→ Your instructions
From the entries below, please output exactly the lines starting at the one containing "(R26, R27) -/" and ending at the one containing "a deviation. -/", both included.

▬▬▬

-- ==== Sys2Proof/Machine/BoardPort.lean ====
section
/-! DEFINITION. Telemetry, the thermal hold, the level-draw windows and the board port (R26, R27, R385, R386, R389,
R390, R457). -/

namespace Sys2Proof.Machine

/-! ### Level draw (R26, R27) -/

/-- LEVEL_WINDOW (R27, R390): level_ok tells of every window since READY or REDUCED was entered; one that left ±3 %
sets level_fault, the event and alert cause 3. -/
def execLevelWindow (withinLimits : Bool) (deviation : BitVec 16) (s : State) : Answer :=
  if !serving s then .next s
  else
    let held := withinLimits && s.mgmt.levelSeen != 2
    let s1 := { s with mgmt := { s.mgmt with levelSeen := if held then 1 else 2 } }.put .modLevelOk 0 (b2n held)
    if withinLimits then .next (statusChanged s s1)
    else
      .next (statusChanged s (raiseAlert (logEvent (s1.put .modLevelFault 0 1) 0x0002 (srcBlock 0xD) 1
        [deviation.toNat, 0, 0, 0]) 3))

/-! ### Telemetry (R385, R386) -/

/-- The signed reading of a temperature or a deviation. -/
def signed16 (v : Nat) : Int := sext 16 v

/-- Whether a sensor's value is past its warn limit (R385, R457). -/
def warnAt (n v : Nat) : Bool :=
  let outside := fun lo hi => decide (v < lo) || decide (hi < v)
  match n with
  | 0 => decide (1600 ≤ signed16 v)
  | 2 => decide (1520 ≤ signed16 v)
  | 3 => decide (1760 ≤ signed16 v)
  | 4 => decide (1760 ≤ signed16 v)
  | 5 => outside 11400 12600
  | 6 => decide (6600 < v)
  | 7 => outside 3200 3450
  | 8 => decide (1250 < v)
  | 9 => Config.coreRailWarn 9 v
  | 10 => Config.coreRailWarn 10 v
  | 11 => decide (7500 < v)
  | 12 => decide (300 < (signed16 v).natAbs)
  | 13 => outside 19200 30000
  | _ => false

/-- Whether a sensor's value is at its crit limit (R385). -/
def critAt (n v : Nat) : Bool :=
  match n with
  | 0 => decide (1760 ≤ signed16 v)
  | 2 => decide (1680 ≤ signed16 v)
  | 3 => decide (2000 ≤ signed16 v)
  | _ => false

/-- Sample one sensor (R385): its register is refreshed, and crossing into warn or crit is logged. -/
def sampleSensor (s : State) (n v : Nat) : State :=
  let warn := warnAt n v
  let crit := critAt n v
  let crossed := (warn && !s.flag .telWarn n) || (crit && !s.flag .telCrit n)
  let s1 := ((s.put .telValue n v).put .telWarn n (b2n warn)).put .telCrit n (b2n crit)
  if crossed then logEvent s1 0x0040 (srcBlock 0xD) (if crit then 3 else 1) [n, v, b2n crit, 0] else s1

/-- A thermal crit (R386): the alert, a WARM reset with thermal cause, and the fabric held in reset. -/
def thermalCrit (s : State) (n : Nat) : State :=
  let s1 := escalate (raiseAlert s 1) .whole rungWarm causeThermal
  if s1.mgmt.hold = .warm then { s1 with mgmt := { s1.mgmt with hold := .thermal n, coolSince := none } } else s1

/-- Follow the sensor of a thermal hold: since when it has stayed below warn (R386). -/
def coolDown (s : State) (n : Nat) : State :=
  let since := if s.flag .telWarn n then none else some (s.mgmt.coolSince.getD s.clk)
  { s with mgmt := { s.mgmt with coolSince := since } }

/-- Whether firmware runs: not in Off, not while a WARM or PIN reset lasts or the boot ROM works, and only when a copy
passed (R389, R391, R409, R422). -/
def firmwareRuns (s : State) : Bool :=
  let booting := s.power == .full && s.get .modService 0 == svcBringup && (s.get .buStep 0 == 1 || s.get .buStep 0 == 2) &&
    s.mgmt.hold == .none
  s.power != .off && s.mgmt.hold != .warm && s.mgmt.hold != .pin && !booting && !s.mgmt.bootFailed

/-- TELEMETRY_ROUND (R385, R386): one value for each sensor. -/
def execTelemetryRound (samples : List (BitVec 16)) (s : State) : Answer :=
  if samples.length ≠ Config.sensorCount ∨ firmwareRuns s = false then .next s
  else
    let s1 := samples.zipIdx.foldl (fun s e => sampleSensor s e.2 e.1.toNat) s
    match s1.mgmt.hold with
    | .thermal n => .next (coolDown s1 n)
    | _ =>
      match [0, 2, 3].find? (fun n => s1.flag .telCrit n) with
      | some n => .next (thermalCrit s1 n)
      | none => .next s1

/-- THERMAL_HOLD_END (R386): after 10 s below warn, bring-up runs on the WARM path. -/
def execThermalHoldEnd (s : State) : Answer :=
  match s.mgmt.hold with
  | .thermal _ =>
    if (s.mgmt.coolSince.map (fun t => decide (t + 10000 * Config.k4PerMs ≤ s.clk))).getD false then
      .next (answerAllResets (warmPath { s with mgmt := { s.mgmt with coolSince := none } }))
    else .next s
  | _ => .next s

/-! ### The board port (R389, R390) -/

/-- Answer an SMBus command with bytes. -/
def smbReply (s : State) (b : List Byte) : State := { s with smb := b, smbAck := true }

/-- Leave an SMBus command unacknowledged. -/
def smbNack (s : State) : State := { s with smb := [], smbAck := false }

/-- MODULE_STATUS as the board port shows it: power_state 1 in Aux, 2 in Full (R27, R389). -/
def boardStatus (s : State) : Nat :=
  (if s.power = .full then 2 else 1) + 4 * s.get .modService 0 + 32 * s.get .modLevelOk 0 + 64 * s.get .modLevelFault 0 +
    128 * s.get .modFailoverSeen 0

/-- SEC_LIFECYCLE (R395). -/
def lifecycleWord (s : State) : Nat :=
  s.get .secLifecycle 0 + 4 * s.get .secTarget 0 + 16 * s.get .secAdvPending 0 + 32 * s.field .secDebugDis 0

/-- SMB_STATUS (R389): answered while firmware restarts too. -/
def execSmbStatus (s : State) : Answer :=
  if s.power = .off ∨ s.mgmt.hold = .pin then .next (smbNack s)
  else .next (smbReply s (natLe 4 (boardStatus s) ++ natLe 4 (lifecycleWord s)))

/-- Run a board command that firmware serves. -/
def boardCommand (s : State) (run : State → State) : State := if firmwareRuns s then run s else smbNack s

/-- TEL_n (R385). -/
def telWord (s : State) (n : Nat) : Nat :=
  s.get .telValue n + 65536 * s.get .telWarn n + 131072 * s.get .telCrit n

/-- SMB_TELEMETRY (R389); a sensor that does not exist is not acknowledged (log entry 43). -/
def execSmbTelemetry (n : BitVec 8) (s : State) : Answer :=
  .next (boardCommand s (fun s =>
    if n.toNat < Config.sensorCount then smbReply s (natLe 4 (telWord s n.toNat)) else smbNack s))

/-- SMB_EVENT (R387, R389); an index with no entry reads zeros, one past the ring is not acknowledged (log entry 43). -/
def execSmbEvent (index : BitVec 16) (s : State) : Answer :=
  .next (boardCommand s (fun s =>
    if 4096 ≤ index.toNat then smbNack s
    else smbReply s (((logAt s index.toNat).map logBytes).getD (natLe 32 0))))

/-- SMB_IDENTITY (R28, R389). -/
def execSmbIdentity (s : State) : Answer :=
  .next (boardCommand s (fun s =>
    smbReply s (natLe 4 (s.field .idDevice 0 + 65536 * s.field .idStepping 0) ++ natLe 4 s.fuses.variant ++
      natLe 4 (s.get .fwVersion 0) ++ uidBytes s)))

/-- RESET_ARM (R389); another kind is not acknowledged (log entry 43). -/
def execResetArm (kind : BitVec 8) (s : State) : Answer :=
  .next (boardCommand s (fun s =>
    if 1 < kind.toNat then smbNack s
    else smbReply { s with mgmt := { s.mgmt with arm := some (kind.toNat, s.clk) } } []))

/-- Whether a kind was armed within the last 100 ms (R389). -/
def armedFor (s : State) (kind : Nat) : Bool :=
  match s.mgmt.arm with
  | some (k, t) => k == kind && decide (s.clk ≤ t + 100 * Config.k4PerMs)
  | none => false

/-- RESET_EXEC (R389, R411): performed when armed, the arm is then cleared; in Aux a FABRIC reset is not
acknowledged. -/
def execResetExec (kind : BitVec 8) (s : State) : Answer :=
  .next (boardCommand s (fun s =>
    let k := kind.toNat
    if 1 < k ∨ (k = 1 ∧ s.power = .aux) then smbNack s
    else if armedFor s k then
      let t := if k = 0 then ResetTarget.warm else .fabric
      let s1 := smbReply { s with mgmt := { s.mgmt with arm := none } } []
      if coveredBy s1 t then s1 else statusChanged s1 (performReset s1 t)
    else smbReply s []))

/-- Whether the condition of an alert cause has ended (R390); cause 0 holds until POWER. -/
def causeEnded (s : State) (i : Nat) : Bool :=
  match i with
  | 1 => ([0, 2, 3] : List Nat).all (fun n => !s.flag .telCrit n)
  | 2 => s.get .modService 0 != svcFailed
  | 3 => !s.flag .modLevelFault 0
  | _ => false

/-- ALERT_CLEAR (R390). -/
def execAlertClear (causes : BitVec 8) (s : State) : Answer :=
  .next (boardCommand s (fun s =>
    let keep := ((List.range 4).map (fun i =>
      b2n (s.mgmt.alerts.getLsbD i && !(causes.getLsbD i && causeEnded s i)) * 2 ^ i)).sum
    smbReply (setAlerts s (BitVec.ofNat 4 keep)) []))

/-- SMB_ALERT_RESPONSE (R389, R390): while it drives SMB_ALERT_N low the module answers with its own address, 0x50 +
SLOT_ID, in bits [7:1] (log entry 43). -/
def execSmbAlertResponse (s : State) : Answer :=
  if s.power = .off ∨ s.mgmt.alerts = 0 then .next (smbNack s)
  else .next (smbReply s (natLe 1 (2 * (0x50 + s.mgmt.slotPins.toNat))))

/-- SMB_BAD_PEC (R389): not acknowledged, no effect. -/
def execSmbBadPec (_command : BitVec 8) (s : State) : Answer := .next (smbNack s)

end Sys2Proof.Machine
end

▬▬▬

→ Exercise answer
/-! ### Level draw (R26, R27) -/

/-- LEVEL_WINDOW (R27, R390): level_ok tells of every window since READY or REDUCED was entered; one that left ±3 %
sets level_fault, the event and alert cause 3. -/
def execLevelWindow (withinLimits : Bool) (deviation : BitVec 16) (s : State) : Answer :=
  if !serving s then .next s
  else
    let held := withinLimits && s.mgmt.levelSeen != 2
    let s1 := { s with mgmt := { s.mgmt with levelSeen := if held then 1 else 2 } }.put .modLevelOk 0 (b2n held)
    if withinLimits then .next (statusChanged s s1)
    else
      .next (statusChanged s (raiseAlert (logEvent (s1.put .modLevelFault 0 1) 0x0002 (srcBlock 0xD) 1
        [deviation.toNat, 0, 0, 0]) 3))

/-! ### Telemetry (R385, R386) -/

/-- The signed reading of a temperature or a deviation. -/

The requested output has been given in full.